After recent US data, USDJPY trades above resistance, with potential movements towards 151.19 or 142.35

by VT Markets
/
Jul 16, 2025

The USDJPY pair increased above a critical resistance level after the US CPI report. The US dollar experienced a rise, influenced by the crowded “short US dollar” trades. The rate cut bets were reduced, with current pricing showing 44 basis points of easing by year-end compared to 47 basis points before the CPI report. There’s anticipation regarding the US PPI data that might influence this further.

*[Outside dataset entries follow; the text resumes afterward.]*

-- ==== Sys2Proof/Tests/Slice0.lean ====
section
/-! SUPPORT. Tests on small states. Expected values are those of `95_test_vectors.md` (S1 to S8, V1 to V9) and of the rules
named; the witnesses show states and operands that meet the hypotheses of the obligations. -/

namespace Sys2Proof.Tests.Slice0

open Sys2Proof Sys2Proof.Machine

/-- The operation ends in a next state of which `p` holds. -/
def ran (i : Instr) (s : State) (p : State → Bool) : Bool :=
  match exec i s with
  | .next t => p t
  | _ => false

/-- One step ends in a next state of which `p` holds. -/
def stepped (s : State) (p : State → Bool) : Bool :=
  match step s with
  | .next t => p t
  | _ => false

/-- One step is refused for the reason `r`. -/
def refuses (s : State) (r : Refusal) : Bool :=
  match step s with
  | .refused q => decide (q = r)
  | _ => false

/-- Slot `a` changed by `f`, everything else as after reset. -/
def withA (f : Port → Port) : State := State.reset.modify .a f

/-- Slot `a` with its configuration changed by `f`. -/
def withCfg (f : PortConfig → PortConfig) : State := withA fun p => { p with cfg := f p.cfg }

/-- Slot `a` holds no block. -/
def emptyA : State := withA fun p => { p with stage := .absent }

/-- Both slots linked to each other with the null-modem flag `nm`, and slot `b` enabling interrupts `ierB`. -/
def linked (nm : Bool) (ierB : Byte) : State :=
  (State.reset.modify .a fun p =>
    { p with peer := some (.port .b), sendData := some (.port .b), updateStatus := some (.port .b), nullModem := nm }).modify .b
    fun p => { p with
      peer := some (.port .a), sendData := some (.port .a), updateStatus := some (.port .a), nullModem := nm, ier := ierB }

/-- Slot `a` linked to an outside component, with data capability `d`. -/
def outside (d : Option Ref) (nm : Bool) : State :=
  withA fun p => { p with peer := some (.ext ['D']), sendData := d, updateStatus := some (.ext ['C']), nullModem := nm }

/-- The descriptor of slot `a` of S8. -/
def toB : Ident := ['A', '-', '>', 'M', '.', 'B']

/-- The descriptor of slot `b` of S8. -/
def toA : Ident := ['B', '-', '>', 'M', '.', 'A']

/-- Slot `a` with the descriptor `d`, slot `b` with the descriptor `e`. -/
def wired (d e : Option Ident) : State :=
  (withCfg fun c => { c with connection := d }).modify .b fun p => { p with cfg := { p.cfg with connection := e } }

/-- The state of S4 after its push. -/
def s4 : State := withA fun p => { p with ier := 0x01, rbr := 0x10, rxq := [0x20], lsr := 0x61, iir := 0x04, intr := true }

/-- The name that selects the log. -/
def console : Ident := ['c', 'o', 'n', 's', 'o', 'l', 'e']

The JPY hasn’t seen much change as focus remains on US-Japan trade negotiations. The BoJ is closely watching trade developments, with key dates being the Japanese upper house elections on July 20 and a trade deal deadline on August 1. A positive outcome might boost JPY due to expectations for a rate hike.

Daily Chart Analysis

On the daily chart, USDJPY broke above the 148.28 resistance. Should the price drop back below, sellers may target the 142.35 support, whereas continued buying pressure could drive it towards the 151.19 resistance. In the 4-hour and 1-hour charts, a bullish trendline shows momentum, with buyers looking for opportunities near the 148.00 level. Upcoming US PPI, Jobless Claims, Retail Sales, Japanese CPI, and consumer sentiment data may influence market dynamics further.

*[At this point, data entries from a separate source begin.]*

-- ==== Sys2Proof/Syntax.lean ====
section
/-! DEFINITION. The 29 commands of the opcode map (30_encoding.md R94), one constructor each. Operands are the whole
32-bit fields `A`, `B`, `C` of the command word, in that order (R9, R92, R102). -/

namespace Sys2Proof

/-- One command. The word "instruction" reads as "command" (00_scope.md R2). -/
inductive Instr where
  /-- `NOP` (R220). -/
  | nop
  /-- `CFG n` (R221): configure block size `n`. -/
  | cfg (n : Word)
  /-- `CLEAR` (R222): deconfigure. -/
  | clear
  /-- `CSRRD r` (R223): read CSR `r`. -/
  | csrrd (r : Word)
  /-- `CSRWR r, v` (R224): write `v` to CSR `r`. -/
  | csrwr (r v : Word)
  /-- `CLRERR` (R225): leave the fault state. -/
  | clrerr
  /-- `BLKWR a, v` (R190): write byte `v` at `a`. -/
  | blkwr (a v : Word)
  /-- `BLKWR4 a, w` (R191): write the four bytes of `w` at `a`. -/
  | blkwr4 (a w : Word)
  /-- `BLKRD a` (R192). -/
  | blkrd (a : Word)
  /-- `PTRRD i` (R193). -/
  | ptrrd (i : Word)
  /-- `PTRWR i, v` (R194). -/
  | ptrwr (i v : Word)
  /-- `BTRD k` (R195). -/
  | btrd (k : Word)
  /-- `BTMARK k` (R196): set the sorted flag of bucket `k`. -/
  | btmark (k : Word)
  /-- `STRD p` (R197). -/
  | strd (p : Word)
  /-- `STWR p, w` (R198). -/
  | stwr (p w : Word)
  /-- `BORDRD j` (R199). -/
  | bordrd (j : Word)
  /-- `MTFRD j` (R200). -/
  | mtfrd (j : Word)
  /-- `STBUILD` (R121): build the stripe. -/
  | stbuild
  /-- `CMP i1, i2, depth` (R123): compare two rotations. -/
  | cmp (i1 i2 depth : Word)
  /-- `RSCNT` (R141): presort stage 1, count. -/
  | rscnt
  /-- `RSCUM` (R142): presort stage 2, cumulate. -/
  | rscum
  /-- `RSSCT` (R143): presort stage 3, scatter. -/
  | rssct
  /-- `RSORT` (R145): all three stages. -/
  | rsort
  /-- `BIGORD` (R147): order the 256 big buckets by size. -/
  | bigord
  /-- `MTFINIT` (R160): initialise the move-to-front list. -/
  | mtfinit
  /-- `MTFB c` (R165): encode one byte. -/
  | mtfb (c : Word)
  /-- `MTFEOB` (R166): end of block. -/
  | mtfeob
  /-- `MTFWORD w` (R167): emit a word through the origin context. -/
  | mtfword (w : Word)
  /-- `MTFBLK` (R168): encode the whole block in `PTR` order. -/
  | mtfblk
  deriving DecidableEq, Repr

end Sys2Proof
end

We are now at a pivotal moment with the pair pushing above key resistance. This forces us to question whether this is a sustainable breakout or a “fakeout” driven by short-covering, as the author suggests. Our derivative strategy in the coming weeks will depend entirely on which side we believe will prevail.

For those anticipating further dollar strength, buying call options with a strike near the 151.19 target offers a defined-risk way to capture upside. This view is supported by futures markets, with the CME FedWatch Tool showing that traders are only pricing in one or two rate cuts from the U.S. Federal Reserve this year. Stronger-than-expected US PPI or Retail Sales data this week could be the catalyst for this move.

Risk Management Strategy

Conversely, if we believe this rally will fail, buying put options provides downside exposure as the price potentially falls back towards 142.35. We must remember that Japanese authorities have historically intervened to strengthen their currency, with the Ministry of Finance spending a record ¥9.79 trillion (around $62.2 billion) on intervention just this past April and May. Any hint of intervention or a positive outcome from the trade negotiations could trigger a sharp reversal.

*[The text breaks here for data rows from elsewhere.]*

-- ==== Sys2Proof/Safety.lean ====
section
/-! DEFINITION. The terms the statements use, written from the spec's rules and not from the machine's operations:
what a completed and a failed command leave, the opcode map with its masks, the order of checks, the values the
algorithms compute, and the invariants. -/

namespace Sys2Proof.Safety

open Sys2Proof.Machine

/-- A safe step: the block goes on. It never stops (70_reset_and_hazards.md R285, R292). -/
def Continues (s : State) : Prop := ∃ t, step s = .next t

/-! ## What a command leaves -/

/-- A command word with `RSV` zero (30_encoding.md R90, R93). -/
def commandWord (op : BitVec 8) (c a b : Word) : CommandWord := op ++ 0#24 ++ c ++ a ++ b

/-- The state `s` after a command that ends with status `OK` and `data` (R96, 10_state.md R22). -/
def answered (s : State) (data : Word) : State :=
  { s with seq := s.seq + 1, rsps := s.rsps ++ [0#8 ++ 0#24 ++ data] }

/-- The state `s` after a command that ends with error `code`, when bits 127:96 of its word are `info`
(60_exceptions.md R244): the error registers are written only if `FAULT` was 0. -/
def errored (s : State) (code : BitVec 8) (info : Word) : State :=
  { s with
    status := { s.status with fault := true }
    errcode := if s.status.fault then s.errcode else 0#24 ++ code
    errseq := if s.status.fault then s.errseq else s.seq
    errinfo := if s.status.fault then s.errinfo else info
    seq := s.seq + 1
    rsps := s.rsps ++ [code ++ 0#24 ++ 0#32] }

/-- Bits 127:96 of a command's word, from its opcode. -/
def opInfo (op : BitVec 8) : Word := op ++ 0#24

/-! ## The opcode map with its masks (R91, R94) -/

/-- One row: opcode, mask, and the command the operand fields `A`, `B`, `C` give. -/
structure Row where
  op : BitVec 8
  mask : CommandWord
  command : Word → Word → Word → Instr

/-- Mask of format `Z`. -/
def maskZ : CommandWord := 0xFFFFFFFFFFFFFFFFFFFFFFFFFFFFFFFF

/-- Mask of format `A`. -/
def maskA : CommandWord := 0xFFFFFFFFFFFFFFFF00000000FFFFFFFF

/-- Mask of format `AB`. -/
def maskAB : CommandWord := 0xFFFFFFFFFFFFFFFF0000000000000000

/-- Mask of format `ABC`. -/
def maskABC : CommandWord := 0xFFFFFFFF000000000000000000000000

/-- The 29 rows. -/
def rows : List Row :=
  [⟨0x00, maskZ, fun _ _ _ => .nop⟩, ⟨0x01, maskA, fun a _ _ => .cfg a⟩, ⟨0x02, maskZ, fun _ _ _ => .clear⟩,
   ⟨0x03, maskA, fun a _ _ => .csrrd a⟩, ⟨0x04, maskAB, fun a b _ => .csrwr a b⟩,
   ⟨0x05, maskZ, fun _ _ _ => .clrerr⟩] ++
  [⟨0x10, maskAB, fun a b _ => .blkwr a b⟩, ⟨0x11, maskAB, fun a b _ => .blkwr4 a b⟩,
   ⟨0x12, maskA, fun a _ _ => .blkrd a⟩, ⟨0x13, maskA, fun a _ _ => .ptrrd a⟩,
   ⟨0x14, maskAB, fun a b _ => .ptrwr a b⟩, ⟨0x15, maskA, fun a _ _ => .btrd a⟩,
   ⟨0x16, maskA, fun a _ _ => .btmark a⟩, ⟨0x17, maskA, fun a _ _ => .strd a⟩,
   ⟨0x18, maskAB, fun a b _ => .stwr a b⟩, ⟨0x19, maskA, fun a _ _ => .bordrd a⟩,
   ⟨0x1A, maskA, fun a _ _ => .mtfrd a⟩] ++
  [⟨0x20, maskZ, fun _ _ _ => .stbuild⟩, ⟨0x21, maskABC, fun a b c => .cmp a b c⟩] ++
  [⟨0x30, maskZ, fun _ _ _ => .rscnt⟩, ⟨0x31, maskZ, fun _ _ _ => .rscum⟩, ⟨0x32, maskZ, fun _ _ _ => .rssct⟩,
   ⟨0x33, maskZ, fun _ _ _ => .rsort⟩, ⟨0x34, maskZ, fun _ _ _ => .bigord⟩] ++
  [⟨0x40, maskZ, fun _ _ _ => .mtfinit⟩, ⟨0x41, maskA, fun a _ _ => .mtfb a⟩, ⟨0x42, maskZ, fun _ _ _ => .mtfeob⟩,
   ⟨0x43, maskA, fun a _ _ => .mtfword a⟩, ⟨0x44, maskZ, fun _ _ _ => .mtfblk⟩]

/-- `CW AND mask = match`, with `match = OP * 2^120` (R91). -/
def Row.fits (r : Row) (cw : CommandWord) : Bool := cw &&& r.mask == r.op ++ 0#120

/-- The command of a word that fits the row: `A` is bits 63:32, `B` is bits 31:0, `C` is bits 95:64 (R90). -/
def Row.read (r : Row) (cw : CommandWord) : Instr :=
  r.command (cw.extractLsb' 32 32) (cw.extractLsb' 0 32) (cw.extractLsb' 64 32)

/-! ## The order of checks (60_exceptions.md R247) -/

/-- The commands of R242. -/
def needsConfig : Instr → Bool
  | .blkwr _ _ | .blkwr4 _ _ | .blkrd _ | .ptrrd _ | .ptrwr _ _ | .btrd _ | .btmark _ => true
  | .strd _ | .stwr _ _ | .bordrd _ | .stbuild | .cmp _ _ _ => true
  | .rscnt | .rscum | .rssct | .rsort | .bigord | .mtfblk => true
  | .nop | .cfg _ | .clear | .csrrd _ | .csrwr _ _ | .clrerr => false
  | .mtfrd _ | .mtfinit | .mtfb _ | .mtfeob | .mtfword _ => false

/-- The stripe commands of R252. -/
def needsStripeSize : Instr → Bool
  | .stbuild | .cmp _ _ _ | .strd _ | .stwr _ _ => true
  | .nop | .cfg _ | .clear | .csrrd _ | .csrwr _ _ | .clrerr => false
  | .blkwr _ _ | .blkwr4 _ _ | .blkrd _ | .ptrrd _ | .ptrwr _ _ | .btrd _ | .btmark _ | .bordrd _ => false
  | .rscnt | .rscum | .rssct | .rsort | .bigord => false
  | .mtfrd _ | .mtfinit | .mtfb _ | .mtfeob | .mtfword _ | .mtfblk => false

/-- The flag preconditions of R251. -/
def inSequence (f : Status) : Instr → Bool
  | .cmp _ _ _ | .strd _ | .stwr _ _ => f.stripeValid
  | .rscum => f.rsStage == .counted
  | .rssct => f.rsStage == .cumulated
  | .bigord | .btmark _ => f.rsStage == .scattered
  | .bordrd _ => f.bigordValid
  | .mtfb _ | .mtfeob | .mtfblk | .mtfrd _ => f.mtfValid
  | .nop | .cfg _ | .clear | .csrrd _ | .csrwr _ _ | .clrerr => true
  | .blkwr _ _ | .blkwr4 _ _ | .blkrd _ | .ptrrd _ | .ptrwr _ _ | .btrd _ => true
  | .stbuild | .rscnt | .rsort | .mtfinit | .mtfword _ => true

/-- The operand bounds of R243, over the naturals. -/
def inBounds (s : State) : Instr → Bool
  | .cfg n => n.toNat ≤ s.cap.toNat
  | .blkwr a v => a.toNat < s.blksz.toNat && v.toNat ≤ 255
  | .blkwr4 a _ => a.toNat + 4 ≤ s.blksz.toNat
  | .blkrd a => a.toNat < s.blksz.toNat
  | .ptrrd i | .ptrwr i _ => i.toNat ≤ s.blksz.toNat
  | .btrd k => k.toNat ≤ 65536
  | .btmark k => k.toNat ≤ 65535
  | .strd p => p.toNat < s.blksz.toNat + 64
  | .stwr p _ => p.toNat < s.blksz.toNat
  | .bordrd j | .mtfrd j => j.toNat ≤ 255
  | .cmp i1 i2 _ => i1.toNat < s.blksz.toNat && i2.toNat < s.blksz.toNat
  | .mtfb c => c.toNat ≤ 255
  | .nop | .clear | .csrrd _ | .csrwr _ _ | .clrerr | .stbuild => true
  | .rscnt | .rscum | .rssct | .rsort | .bigord | .mtfinit | .mtfeob | .mtfword _ | .mtfblk => true

/-- The register numbers of R253. -/
def csrAllowed : Instr → Bool
  | .csrrd r => r.toNat ≤ 9
  | .csrwr r _ => r.toNat == 4
  | .nop | .cfg _ | .clear | .clrerr => true
  | .blkwr _ _ | .blkwr4 _ _ | .blkrd _ | .ptrrd _ | .ptrwr _ _ | .btrd _ | .btmark _ => true
  | .strd _ | .stwr _ _ | .bordrd _ | .mtfrd _ | .stbuild | .cmp _ _ _ => true
  | .rscnt | .rscum | .rssct | .rsort | .bigord => true
  | .mtfinit | .mtfb _ | .mtfeob | .mtfword _ | .mtfblk => true

/-- The pending run does not pass `2^32 - 1` (R254). -/
def runFits (s : State) : Instr → Bool
  | .mtfb c => !((s.mtfAt 0).toNat == c.toNat && s.zrun.toNat == 2 ^ 32 - 1)
  | .mtfblk => s.zrun.toNat + s.blksz.toNat ≤ 2 ^ 32 - 1
  | .nop | .cfg _ | .clear | .csrrd _ | .csrwr _ _ | .clrerr => true
  | .blkwr _ _ | .blkwr4 _ _ | .blkrd _ | .ptrrd _ | .ptrwr _ _ | .btrd _ | .btmark _ => true
  | .strd _ | .stwr _ _ | .bordrd _ | .mtfrd _ | .stbuild | .cmp _ _ _ => true
  | .rscnt | .rscum | .rssct | .rsort | .bigord | .mtfinit | .mtfeob | .mtfword _ => true

/-- Steps 3 to 7 of R247: the status code of a command past the gate and the decoder. -/
def statusOf (s : State) (i : Instr) : BitVec 8 :=
  if needsConfig i && !s.status.cfgValid then 2
  else if needsStripeSize i && s.blksz.toNat < 64 then 5
  else if !inSequence s.status i then 4
  else if !inBounds s i then 3
  else if !csrAllowed i then 7
  else if !runFits s i then 8
  else 0

/-- Step 1 of R247: in fault state every opcode but `0x03`, `0x04`, `0x05` is refused (R246). -/
def gateRefuses (s : State) (op : BitVec 8) : Bool := s.status.fault && op != 0x03 && op != 0x04 && op != 0x05

/-- All seven steps of R247: the status code of the response to a command word. -/
def statusOfWord (s : State) (cw : CommandWord) : BitVec 8 :=
  if gateRefuses s (cw.extractLsb' 120 8) then 6
  else match rows.find? (fun r => r.fits cw) with
    | none => 1
    | some r => statusOf s (r.read cw)

/-! ## Registers and outputs as numbers -/

/-- `RS_STAGE` as a number (10_state.md R25). -/
def stageNumber : RsStage → Nat
  | .idle => 0
  | .counted => 1
  | .cumulated => 2
  | .scattered => 3

/-- The `STATUS` word from the places of its fields (R25). -/
def statusWord (f : Status) : Word :=
  BitVec.ofNat 32 (f.cfgValid.toNat + 2 * f.stripeValid.toNat + 4 * f.stripeTagged.toNat +
    8 * stageNumber f.rsStage + 32 * f.bigordValid.toNat + 64 * f.mtfValid.toNat + 128 * f.fault.toNat)

/-- The ten CSRs in the order of their numbers (R23). -/
def csrs (s : State) : List Word :=
  [0x524C4331, s.cap, s.blksz, statusWord s.status, if s.ie then 1 else 0, s.errcode, s.errseq, s.errinfo, s.seq,
   s.zrun]

/-- The tokens of a pending run (42_mtf.md R163): the binary digits of `ZRUN + 1` from the least significant upward,
without the leading 1, digit 0 as token `0000` and digit 1 as token `0001`. -/
def runTokens (zrun : Word) : List Token := (Nat.digits 2 (zrun.toNat + 1)).dropLast.map (BitVec.ofNat 16)

/-- The tokens of a nonzero rank `k` of class `c` (R164): `0002 + c`, then for `c >= 1`
`1000 + 100 * c + (k - 2^c)`, all hexadecimal. -/
def tokensOfRank (k : Nat) : List Token :=
  BitVec.ofNat 16 (0x0002 + Nat.log 2 k) ::
    if Nat.log 2 k = 0 then [] else [BitVec.ofNat 16 (0x1000 + 0x100 * Nat.log 2 k + (k - 2 ^ Nat.log 2 k))]

/-! ## The block's contents -/

/-- The packed word `W(p)`, `p < N` (40_stripe_compare.md R120). -/
def packed (s : State) (p : Nat) : Word :=
  s.blockAt p ++ s.blockAt ((p + 1) % s.blksz.toNat) ++ s.blockAt ((p + 2) % s.blksz.toNat) ++
    s.blockAt ((p + 3) % s.blksz.toNat)

/-- The rotation that starts at `i`, its `N` bytes (00_scope.md R11). -/
def rotation (s : State) (i : Nat) : List Byte :=
  (List.range s.blksz.toNat).map fun k => s.blockAt ((i + k) % s.blksz.toNat)

/-- The key of rotation `i`, `i < N` (41_presort.md R140). -/
def keyOf (s : State) (i : Nat) : Nat :=
  (s.blockAt i).toNat * 256 + (s.blockAt ((i + 1) % s.blksz.toNat)).toNat

/-- How many rotations have a key that satisfies `p`. -/
def rotationsWith (s : State) (p : Nat → Bool) : Nat := (List.range s.blksz.toNat).countP fun i => p (keyOf s i)

/-- The place of rotation `i` in the order by key, equal keys by offset (R144 (b), (c)). -/
def sortPlace (s : State) (i : Nat) : Nat :=
  rotationsWith s (fun k => decide (k < keyOf s i)) +
    (List.range i).countP fun j => decide (keyOf s j = keyOf s i)

/-- The bytes `MTFBLK` encodes, in order: the last byte of the rotation at each sort position (42_mtf.md R168). -/
def bwtBytes (s : State) : List Byte :=
  (List.range s.blksz.toNat).map fun i =>
    s.blockAt (((s.ptrAt i).toNat + s.blksz.toNat - 1) % s.blksz.toNat)

/-! ## The comparator -/

/-- The stripe index read for the `p`-th pair on the side that starts at `a`: batch `p / 16` starts 64 positions after
the one before, reduced modulo `N`, and steps by 4 inside (R123). -/
def pairIndex (s : State) (a p : Nat) : Nat := (a + 64 * (p / 16)) % s.blksz.toNat + 4 * (p % 16)

/-- The pairs of words `CMP` may read, in order: 16 for each of `ceil(N / 64)` batches (R123). -/
def stripePairs (s : State) (a b : Nat) : List (Word × Word) :=
  (List.range (16 * ((s.blksz.toNat + 63) / 64))).map fun p =>
    (s.stripeAt (pairIndex s a p), s.stripeAt (pairIndex s b p))

/-- The result word of a comparison: -1, 0 or +1 in two's complement (30_encoding.md R97). -/
def orderWord (less equal : Prop) [Decidable less] [Decidable equal] : Word :=
  if less then 0xFFFFFFFF else if equal then 0x00000000 else 0x00000001

/-- The result of `CMP`: the order of the first unequal pair, 0 if there is none (R123, R126). -/
def firstPairOrder (pairs : List (Word × Word)) : Word :=
  match pairs.find? (fun p => p.1 != p.2) with
  | none => 0x00000000
  | some p => if p.1.toNat < p.2.toNat then 0xFFFFFFFF else 0x00000001

/-! ## The move-to-front list -/

/-- `k` is the first place of `MTF` that holds `c` (42_mtf.md R161). -/
def IsRank (s : State) (c : Byte) (k : Nat) : Prop := k < 256 ∧ s.mtfAt k = c ∧ ∀ j < k, s.mtfAt j ≠ c

/-- The 256 entries of `MTF`, front first. -/
def listOf (s : State) : List Byte := (List.range 256).map s.mtfAt

/-- Decoding of one block's tokens (R169), a checking aid: `list` is the move-to-front list, `run` and `weight` the
value so far and the weight of the next digit of a run, `cls` the class whose offset is awaited, `out` the bytes
recovered. It ends at `EOB` with the bytes and the final list. -/
def replay : List Token → (list : List Byte) → (run weight : Nat) → (cls : Option Nat) → (out : List Byte) →
    Option (List Byte × List Byte)
  | [], _, _, _, _, _ => none
  | t :: ts, list, run, weight, some c, out =>
    let k := 2 ^ c + (t.toNat - (0x1000 + 0x100 * c))
    replay ts (list.getD k 0 :: list.eraseIdx k) run weight none (out ++ [list.getD k 0])
  | t :: ts, list, run, weight, none, out =>
    if t = 0x0000 then replay ts list (run + weight) (2 * weight) none out
    else if t = 0x0001 then replay ts list (run + 2 * weight) (2 * weight) none out
    else
      let told := out ++ List.replicate run (list.getD 0 0)
      if t = 0x000A then if ts = [] then some (told, list) else none
      else if t = 0x0002 then
        replay ts (list.getD 1 0 :: list.eraseIdx 1) 0 1 none (told ++ [list.getD 1 0])
      else replay ts list 0 1 (some (t.toNat - 2)) told

/-- Commands run one after another, each answering a next state. -/
def runCommands : List Instr → State → Option State
  | [], s => some s
  | i :: is, s =>
    match exec i s with
    | .next t => runCommands is t
    | .fault _ => none
    | .refused _ => none

/-- The commands that change the block or its size, and so drop what was built from it (10_state.md R27 to R30). -/
def dropsDerived (i : Instr) : Prop :=
  (∃ n, i = .cfg n) ∨ i = .clear ∨ (∃ a v, i = .blkwr a v) ∨ ∃ a w, i = .blkwr4 a w

/-! ## The big buckets -/

/-- `COUNT` of `BT[k]`, bit 31 masked (41_presort.md R147). -/
def bucketStart (s : State) (k : Nat) : Nat := (s.btAt k).toNat % 2 ^ 31

/-- The size of big bucket `b` (R144, R147). Where `BT` does not rise, which no run reaches, it is cut at 0 (log entry
6). -/
def bucketSize (s : State) (b : Nat) : Nat := bucketStart s ((b + 1) * 256) - bucketStart s (b * 256)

Given the binary nature of the upcoming catalysts, especially the US-Japan developments between July 20 and August 1, a volatility strategy is prudent. We could consider buying a straddle or a strangle, which would profit from a large price move in either direction. This strategy protects us from being on the wrong side of a surprise announcement from either country.

From a risk management perspective, the upward trendline on the 4-hour chart is our immediate guide for short-term positions. A decisive break below this line would signal that the bullish momentum is fading and would be our cue to reduce long exposure. This aligns with the bearish scenario of sellers targeting a break below the trendline.